1631. Heywood, Maid of West, IV. Wks. 1874, II. 311. Quaffe unto the health of our boone voyage.
c. 1645. Howell, Lett., I. i. iv. (1726), 21. At first was like to be such a hopeful boon Voyage.
1657. S. Purchas, Pol. Flying-Ins., 329. These cunning Philosophers can with Judas embrace a man with a courtly boone-congee, and at parting cut a mans throat.
[1848. Thackeray, Van. Fair, xxxii.
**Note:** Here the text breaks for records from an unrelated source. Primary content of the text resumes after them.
theorem rest_execSensorSample {L : List Part} (hL : sub [.free, .cond, .out, .ctxs, .errSeq, .evSeq, .evHist, .raised, .condFrom, .ports, .cad, .feat, .health, .map, .eng, .media, .jrnl, .twin, .twinCtl, .kf, .kfMem, .kfCtl, .power, .ctr] L = true) (raw : List Int) (s : State) :
    ∃ tv, execSensorSample raw s = .next tv ∧ rest L tv = rest L s := by
  unfold execSensorSample
  repeat' (first | (refine ⟨_, rfl, ?_⟩) | with_reducible exact none_imp | (with_reducible refine rest_or _ _ ?_ ?_) | (with_reducible refine rest_some ?_) | (with_reducible refine rest_some1 ?_) | (with_reducible refine rest_map _ _ (fun x hx => ?_)) | (with_reducible refine rest_map1 _ _ (fun x hx => ?_)) | (with_reducible refine bind_imp _ _ (fun x hx => ?_)) | (with_reducible refine findSome_imp _ _ (fun x => ?_)) | with_reducible rfl | simp (disch := (first | exact sub_trans (by decide) hL | exact Or.inl (has_of_sub hL (by decide)) | exact Or.inr rfl | exact Or.inr fun _ => rfl | (refine Or.inr ?_; intros; repeat' (first | rfl | split)))) only [↓rest_bootUp, ↓rest_endCycle, ↓rest_settleBand, ↓rest_settleLevel, ↓rest_takeSample, ↓rest_trainOn, ↓rest_updKf, ↓rest_mk, ↓rest_ite, ite_self] | (with_reducible refine (rest_getD _ _ (fun u => ?_)).trans ?_) | (with_reducible refine (rest_updKf (sub_trans (by decide) hL) _ _ (.inr ?_) (.inr ?_)).trans ?_) | (intro; rfl) | split | (intro; split) | rfl)

theorem rest_execThermalTrip {L : List Part} (hL : sub [.now, .free, .ports, .health, .media, .jrnl, .twin, .kf, .kfMem, .power, .ctr] L = true) (comparator : Bool) (cyc : Nat) (s : State) :
    ∃ tv, execThermalTrip comparator cyc s = .next tv ∧ rest L tv = rest L s := by
  unfold execThermalTrip
  repeat' (first | (refine ⟨_, rfl, ?_⟩) | with_reducible rfl | simp (disch := (first | exact sub_trans (by decide) hL | exact Or.inl (has_of_sub hL (by decide)) | exact Or.inr rfl | exact Or.inr fun _ => rfl | (refine Or.inr ?_; intros; repeat' (first | rfl | split)))) only [↓rest_advanceTo, ↓rest_letGo, ↓rest_powerStop, ↓rest_updPower, ↓rest_mk, ↓rest_ite, ite_self] | (with_reducible refine (rest_updPower (sub_trans (by decide) hL) _ _ (.inr ?_)).trans ?_) | (intro; rfl) | split | (intro; split) | rfl)

end Sys2Proof.Laws
end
Bon voyage as they say.]
3. Gracious, bounteous, benign; = L. almus, alma. poetic.
a. 1612. Harington, Epigr., II. (1633), 50. Our boon God did benignly heare.
1667. Milton, P. L., IV. 242. Flours which Nature boon Powrd forth profuse.
c. 1800. K. White, Poems (1837), 146. But may all nature smile with aspect boon.
1814. Cary, Dante (Chandos), 301. Its boon influence.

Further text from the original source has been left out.